General Sir Thomas Bradford  (1 December 1777 – 28 November 1853) was a British Army officer.

Military career
Bradford was commissioned as an ensign in the 4th (The King's Own) Regiment of Foot in October 1793 without purchase He took part in the suppression of the Irish Rebellion of 1798, the Buenos Aires Expedition of 1806 as well as the battle of Vimeiro in 1808, battle of Corunna in 1809 and battle of Salamanca in 1812 during the Peninsular War. He commanded a Portuguese division at the Battle of Vitoria, the Battle of San Sebastian and the Battle of the Nive, all in 1813. For his service in the Peninsular he was awarded the Gold Medal with one clasp.
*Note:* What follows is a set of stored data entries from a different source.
/-- AN ACQUIRE (R188) changes no byte as the core's own stores give it. -/
theorem State.keepsBytes_acquire (s : State) (core : Nat) (sc : Scope) : s.KeepsBytes core (s.acquire core sc) := by
  unfold State.acquire
  split
  · exact .refl s core
  · have hf := State.keepsBytes_foldl core (fun s l => s.dropLine core l false) (s.linesOf core) s
      (fun t _ l h => State.keepsBytes_dropLine t core l false (State.mem_linesOf s core l h) (by simp))
    dsimp only
    split
    · exact hf.trans ⟨fun _ _ => rfl, fun _ _ _ _ => rfl, rfl⟩
    · exact hf

/-- AN ACQUIRE at qd and wider (R188): only the core's dirty bytes stay valid. -/
theorem State.l1Byte_acquire (s : State) (core : Nat) (sc : Scope) (hs : sc ≠ .tm) (q : Nat) (hq : q < 2 ^ 52) (b : L1Byte)
    (h : (s.acquire core sc).l1Byte core q = some b) : s.l1Byte core q = some b ∧ b.dirty = true := by
  have fold : ∀ (l : List Nat) (t : State), (∀ x ∈ l, x < 2 ^ 46) →
      (l.foldl (fun s l => s.dropLine core l false) t).l1Byte core q = some b →
        t.l1Byte core q = some b ∧ (q / 64 ∈ l → b.dirty = true) := by
    intro l
    induction l with
    | nil => exact fun t _ h => ⟨h, by simp⟩
    | cons x r ih =>
      intro t hx h
      rw [List.foldl_cons] at h
      obtain ⟨h1, h2⟩ := ih (t.dropLine core x false) (fun y hy => hx y (List.mem_cons_of_mem _ hy)) h
      rw [State.l1Byte_dropLine t core x false (hx x List.mem_cons_self) core q hq] at h1
      split at h1
      · cases h1
      · rename_i hn
        refine ⟨h1, fun hm => ?_⟩
        rcases List.mem_cons.mp hm with he | hm
        · cases hd : b.dirty with
          | true => rfl
          | false => exact absurd ⟨rfl, he, .inr (by simp [State.dirtyAt, h1, hd])⟩ hn
        · exact h2 hm
  have h' : ((s.linesOf core).foldl (fun s l => s.dropLine core l false) s).l1Byte core q = some b := by
    unfold State.acquire at h
    rw [if_neg hs] at h
    dsimp only at h
    split at h
    · exact h
    · exact h
  have hlines : ∀ x ∈ s.linesOf core, x < 2 ^ 46 := fun x hx => State.mem_linesOf s core x hx
  obtain ⟨h1, h2⟩ := fold (s.linesOf core) s hlines h'
  exact ⟨h1, h2 (State.linesOf_mem s core q b hq h1)⟩

/-! ### Walks read device memory alone -/

/-- A smaller address of device memory lies in it too. -/
theorem State.isDevice_le {s : State} {a b : Nat} (h : s.isDevice b = true) (hab : a ≤ b) : s.isDevice a = true :=
  decide_eq_true (Nat.lt_of_le_of_lt hab (of_decide_eq_true h))
/-- A table entry reads the same where the bytes of device memory do. -/
theorem State.entryAt_same {s v : State} (hb : ∀ q, s.isDevice q = true → v.homeByte q = s.homeByte q) {pa : Nat}
    (h : s.isDevice (pa + 7) = true) : v.entryAt pa = s.entryAt pa := by
  have k : ∀ n pa, (∀ i, i < n → v.homeByte (pa + i) = s.homeByte (pa + i)) → v.home pa n = s.home pa n := by
    intro n
    induction n with
    | zero => intro pa _; rfl
    | succ n ih =>
      intro pa h
      rw [State.home, State.home, ih (pa + 1) (fun i hi => by rw [Nat.add_assoc, Nat.add_comm 1 i]; exact h (i + 1) (Nat.succ_lt_succ hi))]
      exact congrArg (· :: _) (h 0 (Nat.zero_lt_succ n))
  rw [State.entryAt, State.entryAt, k 8 pa (fun i hi => hb _ (State.isDevice_le h (by omega)))]
/-- A walk reads nothing but device memory and poison marks. -/
theorem State.walk_same {s v : State} (hd : ∀ pa, v.isDevice pa = s.isDevice pa)
    (hb : ∀ q, s.isDevice q = true → v.homeByte q = s.homeByte q) (hp : ∀ l, v.poisoned l = s.poisoned l) (va : Nat) :
    ∀ n table, s.tableOk table = true → v.walk va n table = s.walk va n table := by
  intro n
  induction n with
  | zero => intro table _; rfl
  | succ n ih =>
    intro table ht
    have he : ∀ i, i < 512 → v.entryAt (table + 8 * i) = s.entryAt (table + 8 * i) := fun i hi =>
      State.entryAt_same hb (State.isDevice_le ht (by omega))
    have hi : va / 2 ^ (12 + 9 * n) % 512 < 512 := Nat.mod_lt _ (by decide)
    have hg : ∀ idx, idx < 512 → v.groupOk table idx = s.groupOk table idx := by
      intro idx hi
      unfold State.groupOk
      simp only [he idx hi]
      have hj : ∀ j, j ∈ List.range 16 → v.entryAt (table + 8 * (idx / 16 * 16 + j)) = s.entryAt (table + 8 * (idx / 16 * 16 + j)) := by
        intro j hj
        have := List.mem_range.mp hj
        exact he _ (by omega)
      rw [Bool.eq_iff_iff, List.all_eq_true, List.all_eq_true]
      exact ⟨fun h x hx => by rw [← hj x hx]; exact h x hx, fun h x hx => by rw [hj x hx]; exact h x hx⟩
    have hm : ∀ l idx e, idx < 512 → v.malformed l table idx e = s.malformed l table idx e := by
      intro l idx e h
      unfold State.malformed State.tableOk
      simp only [hg idx h, hd]
    rw [State.walk, State.walk]
    simp only [he _ hi, hp, hm _ _ _ hi]
    split
    · rfl
    · split
      · rfl
      · split
        · rfl
        · split
          · rfl
          · split
            · rfl
            · next h1 h2 h3 h4 h5 =>
              refine ih _ ?_
              cases hk : s.tableOk (entryPa (s.entryAt (table + 8 * (va / 2 ^ (12 + 9 * n) % 512))))
              · exfalso
                apply h4
                unfold State.malformed
                simp only [Bool.not_eq_true] at h5
                simp only [h5, hk, Bool.not_false, Bool.and_self, Bool.or_true]
              · rfl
He became general officer commanding the 7th Division of the Army of Occupation in France in 1815, Commander-in-Chief, Scotland in 1819 and Commander-in-Chief of the Bombay Army from 1825 to 1829. He was promoted to full general on 23 November 1841.

He was then colonel of the 94th Regiment of Foot (1823–29) and, after returning to England, colonel of the 30th Regiment of Foot (1829–46).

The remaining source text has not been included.